Because if Into Mischief is getting stock to carry their speed, that is not necessarily simply down to classy two-turn mares. The dam of Audible, remember, won a few sprints running for $4,000 or $5,000 at Mountaineer and Finger Lakes. So really, if we recognize Into Mischief as an extremely important horse, we also have to take on board an extremely important message–and that's to view pedigrees in the round, as a composite of diverse, entwined strands.
Where are these horses finding their stamina? Well, just in back-of-an-envelope terms, let's remind ourselves that the first three dams of Into Mischief's sire Harlan's Holiday are by Affirmed, Honest Pleasure and Princequillo. The latter, obviously a welcome linchpin in any pedigree, also surfaces behind Into Mischief's dam, the celebrated Leslie's Lady (Tricky Creek): her granddam is by One For All, whose damsire was Princequillo. (And moreover out of a very gifted mare by a monster European staying influence in Sea-Bird (Fr).

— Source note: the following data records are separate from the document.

-- ==== Sys2Proof/Laws/Crc.lean ====
section
/-! SUPPORT. The small lemmas of the CRC unit (40_crc8.md R84 to R86): one byte more, and what the validator answers. -/

namespace Sys2Proof.Machine

/-- The checksum of a sequence with a sequence after it goes on from the first one's (R85). -/
theorem crc8_append (data more : List Byte) : crc8 (data ++ more) = more.foldl crcUpdate (crc8 data) := by
  simp [crc8, List.foldl_append]

@[simp] theorem crc8_concat (data : List Byte) (b : Byte) : crc8 (data ++ [b]) = crcUpdate (crc8 data) b := by
  simp [crc8_append]

/-- A byte equal to the accumulator brings it to entry 0 (R84). -/
theorem crcUpdate_self (b : Byte) : crcUpdate b b = crcRom 0 := by simp [crcUpdate]

theorem crcRom_zero : crcRom 0 = 0 := rfl

/-- The loop's turn respects the exclusive or, as a division by a polynomial does (R82). -/
theorem crcShift_xor (a b : Byte) : crcShift (a ^^^ b) = crcShift a ^^^ crcShift b := by
  unfold crcShift
  rw [BitVec.msb_xor, BitVec.shiftLeft_xor_distrib]
  cases a.msb <;> cases b.msb <;> simp only [Bool.xor_self, Bool.xor_true, Bool.xor_false, Bool.not_false,
    Bool.false_eq_true, if_true, if_false, BitVec.xor_assoc]
  · rw [BitVec.xor_comm (b <<< 1)]
  · rw [BitVec.xor_comm (b <<< 1), ← BitVec.xor_assoc 0x31#8, BitVec.xor_self, BitVec.zero_xor]

theorem validate_eq_none {data : List Byte} {expected : Byte} : validate data expected = none ↔ crc8 data = expected := by
  unfold validate
  split_ifs with h <;> simp [h]

theorem validate_eq_some {data : List Byte} {expected : Byte} {m : Mismatch} :
    validate data expected = some m ↔ crc8 data ≠ expected ∧ m = ⟨expected, crc8 data⟩ := by
  unfold validate
  split_ifs with h <;> simp [h, eq_comm]

end Sys2Proof.Machine
end

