/-- The fields of the end with TransportError after a failed read; `RAW` and the counter are open (R115). -/
theorem phaseRead_err (e : TErr) (s : State) :
    phaseRead (.err e) s =
      { s with
        phase := .respond
        status := .transport
        errT := e
        raw := (phaseRead (.err e) s).raw
        draws := (phaseRead (.err e) s).draws
        trace := ⟨s.now, .readAnswer (.err e)⟩ :: s.trace } := rfl

/-! ## One step in each phase -/

/-- In a phase of the block's own the step is the sequencer's (R106). -/
theorem step_of_own_phase (hown : s.phase.waits = false) {t : State} (h : sequencerStep s = some t) : step s = .next t := by
  have hreset : resetNext s = false := by
    by_contra hc
    simp [sequencerStep_of_reset (eq_true_of_ne_false hc)] at h
  simp [step, nextAct, hown, hreset, h]

theorem step_of_wake {extra : Nat} (hp : s.phase = .delay) (hin : s.inputs = .wake extra :: rest) :
    step s = .next (phaseDelay extra (inputsLeft rest s)) := by
  simp [step, nextAct, nextInput, Phase.waits, hp, hin]

theorem step_of_readAnswered {a : ReadAnswer} (hp : s.phase = .read) (hin : s.inputs = .readAnswered a :: rest) :
    step s = .next (phaseRead a (inputsLeft rest s)) := by
  simp [step, nextAct, nextInput, Phase.waits, hp, hin]

theorem step_of_advance {us : Nat} (hw : s.phase.waits = true) (hin : s.inputs = .advance us :: rest) :
    step s = .next (passTime us (inputsLeft rest s)) := by
  simp [step, nextAct, nextInput, hw, hin]

theorem step_of_loaded_command {a : WriteAnswer} {i : Instr} (hp : s.phase = .write) (hin : s.inputs = .writeAnswered a :: rest)
    (hd : decodeCommand s.cmdOpc = some i) : step s = exec i s := by
  simp [step, nextAct, nextInput, Phase.waits, hp, hin, hd]

/-- A command that the sequencer has loaded is carried out (R106). -/
theorem carryOut_loaded {c : Selector} (hp : s.phase = .write) (hopc : s.cmdOpc = (cmdRom c).opcode) (hsel : s.cur.op.selector = c) :
    carryOut c s = .next (runCommand 3 s) := if_pos ⟨hp, hopc, hsel⟩

/-- The byte that an operation may write is decoded to the command that it selects, and that command is carried out (R68, R69). -/
theorem exec_wireByte (hp : s.phase = .write) (hopc : s.cmdOpc = Safety.wireByte s.cur.op) :
    ∃ i, decodeCommand s.cmdOpc = some i ∧ exec i s = .next (runCommand 3 s) := by
  have hrun := carryOut_loaded hp (hopc.trans (Safety.cmdRom_opcode_eq_wireByte _).symm) rfl
  rw [hopc]
  cases hop : s.cur.op <;> rw [hop] at hrun
  case init | reset => exact ⟨.softReset, rfl, hrun⟩
  case rdTempC | rdTempF => exact ⟨.trigTempNohold, rfl, hrun⟩
  case rdHum => exact ⟨.trigHumNohold, rfl, hrun⟩

theorem step_of_writeAnswered {a : WriteAnswer} (hp : s.phase = .write) (hopc : s.cmdOpc = Safety.wireByte s.cur.op)
    (hin : s.inputs = .writeAnswered a :: rest) : step s = .next (runCommand 3 s) := by
  obtain ⟨i, hd, hrun⟩ := exec_wireByte hp hopc
  exact (step_of_loaded_command hp hin hd).trans hrun

end

/-- Settles O6: a block that waits takes the frame and runs what it decodes to. -/
theorem stepRunsTheDecodedRequest : Obligations.StepRunsTheDecodedRequest := fun _ _ _ _ _ hw hin hd => step_of_request hw hin hd

/-- Settles O7: in WRITE an answer runs what `CMD_OPC` decodes to. -/
theorem stepRunsTheLoadedCommand : Obligations.StepRunsTheLoadedCommand := fun _ _ _ _ hp hin hd => step_of_loaded_command hp hin hd

/-! ## The sensor commands -/

/-- Settles O33: WRITE refused, whichever command is loaded. -/
theorem refusedCommandEndsTheOperation : Obligations.RefusedCommandEndsTheOperation := by
  intro s e rest i sel hp hmem hopc hsel hin
  have hrun : carryOut sel s = .next (phaseWrite (.err e) (inputsLeft rest s)) :=
    (carryOut_loaded hp hopc hsel).trans (congrArg _ (runCommand_refused hp hin 2))
  rw [phaseWrite_err] at hrun
  fin_cases hmem <;> exact hrun

/-- Settles O34: exec refuses both in every state. -/
theorem registerCommandsAreNeverIssued : Obligations.RegisterCommandsAreNeverIssued := fun _ => ⟨rfl, rfl⟩

/-- Only SOFT_RESET belongs to operations that read nothing (R106). -/
theorem measures_iff_selector (op : GuardedOp) : op.measures = true ↔ op.selector ≠ .softReset := by
  cases op <;> simp [GuardedOp.measures, GuardedOp.selector]

/-- Settles O31: WRITE accepted, then DELAY where its end is next, with no read after it. -/
theorem softResetWaitsAndReadsNothing : Obligations.SoftResetWaitsAndReadsNothing := by
  intro s rest hp hopc hdly hsel
  have hrun : exec .softReset s = .next (runCommand 3 s) := carryOut_loaded (c := .softReset) hp hopc hsel
  have hmeasures : s.cur.op.measures = false := by simpa [hsel] using (measures_iff_selector s.cur.op).not
  refine ⟨fun hin hrest => ?_, fun extra hin => ?_⟩
  · rw [hrun, runCommand_accepted hp hin hrest]
    simp [phaseWrite, startDelay, goto, emit, inputsLeft, Config.usPerMs, hdly]
  · rw [hrun, runCommand_delayOver hp hin, Safety.phaseDelay_of_not_measures (by exact hmeasures), runCommand_of_offBus rfl]
    simp [endWith, recordEnding, endDelay, phaseWrite, startDelay, goto, emit, inputsLeft, Config.usPerMs, hdly]
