-- ==== Sys2Proof/Machine/P384.lean ====
section
/-!
DEFINITION. ECDSA P-384 (FIPS 186-5), for debug grants (11 R305), firmware images (11 R311) and pair binding, and ECDH (11 R300). The
manual names the standard; its text is outside it (log 8, PRESUMED).
-/
namespace Sys2Proof

/-- The field prime of P-384. -/
def p384P : Nat := 2 ^ 384 - 2 ^ 128 - 2 ^ 96 + 2 ^ 32 - 1
/-- The order of the base point. -/
def p384N : Nat :=
  0xffffffffffffffffffffffffffffffffffffffffffffffffc7634d81f4372ddf581a0db248b0a77aecec196accc52973
/-- The curve coefficient b; a is -3. -/
def p384B : Nat :=
  0xb3312fa7e23ee7e4988e056be3f82d19181d9c6efe8141120314088f5013875ac656398d8a2ed19d2a85c8edd3ec2aef
/-- The base point. -/
def p384G : Nat × Nat :=
  (0xaa87ca22be8b05378eb1c71ef320ad746e1d3b628ba79b9859f741e082542a385502f25dbf55296c3a545e3872760ab7,
   0x3617de4a96262c6f5d9e98bf9292dc29f8f41dbd289a147ce9da3113b5f0b8c00a60b1ce1d7e819d7a431d7c90ea0e5f)

/-- `a ^ e` modulo `m`, from the low `n` bits of `e`. -/
def powMod (m a e : Nat) : Nat → Nat → Nat
  | 0, acc => acc
  | n + 1, acc =>
    let sq := acc * acc % m
    powMod m a e n (if Nat.testBit e n then sq * a % m else sq)

/-- The inverse modulo a prime. -/
def invMod (m a : Nat) : Nat := powMod m (a % m) (m - 2) 384 1

/-- A difference in the field. -/
def fsub (a b : Nat) : Nat := (a + p384P - b % p384P) % p384P

/-- A point in Jacobian coordinates; `z = 0` is the point at infinity. -/
structure JPoint where
  x : Nat
  y : Nat
  z : Nat
  deriving DecidableEq, Repr

/-- Doubling for a = -3. -/
def jdbl (p : JPoint) : JPoint :=
  let z2 := p.z * p.z % p384P
  let m := 3 * (fsub p.x z2) * ((p.x + z2) % p384P) % p384P
  let y2 := p.y * p.y % p384P
  let s := 4 * p.x * y2 % p384P
  let x := fsub (m * m % p384P) (2 * s % p384P)
  ⟨x, fsub (m * (fsub s x) % p384P) (8 * y2 * y2 % p384P), 2 * p.y * p.z % p384P⟩

/-- Addition. -/
def jadd (p q : JPoint) : JPoint :=
  if p.z = 0 then q else if q.z = 0 then p else
  let z1 := p.z * p.z % p384P
  let z2 := q.z * q.z % p384P
  let u1 := p.x * z2 % p384P
  let u2 := q.x * z1 % p384P
  let s1 := p.y * z2 * q.z % p384P
  let s2 := q.y * z1 * p.z % p384P
  if u1 = u2 then
    (if s1 = s2 then jdbl p else ⟨1, 1, 0⟩)
  else
    let h := fsub u2 u1
    let r := fsub s2 s1
    let h2 := h * h % p384P
    let h3 := h2 * h % p384P
    let v := u1 * h2 % p384P
    let x := fsub (fsub (r * r % p384P) h3) (2 * v % p384P)
    ⟨x, fsub (r * (fsub v x) % p384P) (s1 * h3 % p384P), p.z * q.z % p384P * h % p384P⟩

/-- `k` times a point, from the low `n` bits of `k`. -/
def jmul (p : JPoint) (k : Nat) : Nat → JPoint → JPoint
  | 0, acc => acc
  | n + 1, acc =>
    let d := jdbl acc
    jmul p k n (if Nat.testBit k n then jadd d p else d)

/-- The affine x coordinate. -/
def jx (p : JPoint) : Nat :=
  let zi := invMod p384P p.z
  p.x * zi % p384P * zi % p384P

/-- The affine y coordinate. -/
def jy (p : JPoint) : Nat :=
  let zi := invMod p384P p.z
  p.y * zi % p384P * zi % p384P * zi % p384P

/-- The point of a private scalar. -/
def basePoint (d : Nat) : JPoint := jmul ⟨p384G.1, p384G.2, 1⟩ d 384 ⟨1, 1, 0⟩

/-- The uncompressed 97-byte public key of a private scalar. -/
def pubOf (d : Nat) : Bytes :=
  let p := basePoint d
  leBytes 1 4 ++ beBytes 48 (jx p) ++ beBytes 48 (jy p)

/-- The point of an uncompressed public key, where it lies on the curve. -/
def pointOf (pub : Bytes) : Option JPoint :=
  let x := ofBe (sliceB pub 1 48)
  let y := ofBe (sliceB pub 49 48)
  let onCurve := decide (y * y % p384P = (x * x % p384P * x + p384P * 3 - 3 * x + p384B) % p384P)
  if byteAt pub 0 ≠ 4 || x ≥ p384P || y ≥ p384P || !onCurve then none else some ⟨x, y, 1⟩

/-- A number brought into the range of private scalars, 1 to n - 1. -/
def scalarOf (k : Nat) : Nat := k % (p384N - 1) + 1

/-- The shared x coordinate of ECDH with another device's public key. -/
def ecdhX (d : Nat) (pub : Bytes) : Option Nat := (pointOf pub).map (fun q => jx (jmul q d 384 ⟨1, 1, 0⟩))

/-- An ECDSA signature r ‖ s over SHA-384 with private scalar `d` and per-message scalar `k`. -/
def ecdsaSign (d k : Nat) (msg : Bytes) : Bytes :=
  let r := jx (basePoint k) % p384N
  beBytes 48 r ++ beBytes 48 (invMod p384N k * ((ofBe (sha384 msg) + r * d) % p384N) % p384N)

/-- ECDSA P-384 over SHA-384: `pub` is an uncompressed 97-byte point, `sig` is r ‖ s of 48 bytes each, big-endian. -/
def ecdsaVerify (pub msg sig : Bytes) : Bool :=
  let r := ofBe (sliceB sig 0 48)
  let s := ofBe (sliceB sig 48 48)
  match pointOf pub with
  | none => false
  | some q =>
    if r = 0 || s = 0 || r ≥ p384N || s ≥ p384N then false
    else
      let w := invMod p384N s
      let pt := jadd (basePoint (ofBe (sha384 msg) * w % p384N)) (jmul q (r * w % p384N) 384 ⟨1, 1, 0⟩)
      decide (pt.z ≠ 0) && decide (jx pt % p384N = r)

end Sys2Proof
end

And while her own sire never gets enough credit, Tricky Creek's first three dams, similarly, were by His Majesty, Nijinsky and Swaps. (The latter, moreover, enters the equation through none other than the Darby Dan foundation mare Soaring.)
Obviously, there are plenty of people who will persist in telling you that Leslie's Lady has produced Into Mischief, Mendelssohn (Scat Daddy) and Beholder (Henny Hughes) through some occult alchemy with the Storm Cat line. We still await a coherent explanation why we should disregard all the other illustrious names across the pedigree. Happily, the $8.2 million given in 2019 for a yearling filly out of Leslie's Lady by American Pharoah, obviously an entirely different sire-line, confirms that Leslie's Lady–by a sire who ended up standing at $2,500 in New Mexico, and a mare once claimed for $5,000–is getting due credit where it counts.
The way things are going, nobody could be too surprised if Into Mischief were to end up someday siring a Belmont winner. For now, that remains Tapit's preserve, and the pair of them meanwhile are closing on the Derby in a gripping contest of styles and status. The Louisiana Derby, then, is a skirmish within that wider battle, with Proxy borrowing Mandaloun's Risen Star trick by trying blinkers. It's another round in two separate bouts: one between the leading New Orleans sophomores; the other between two of their sires.
However things play out, let's absorb the rebuke of Into Mischief against all simplistic systemization. Pedigrees are not interstate highways. They're complex city grids, and we can only hope to reach our destination by ensuring that all possible routes maintain the quality regardless.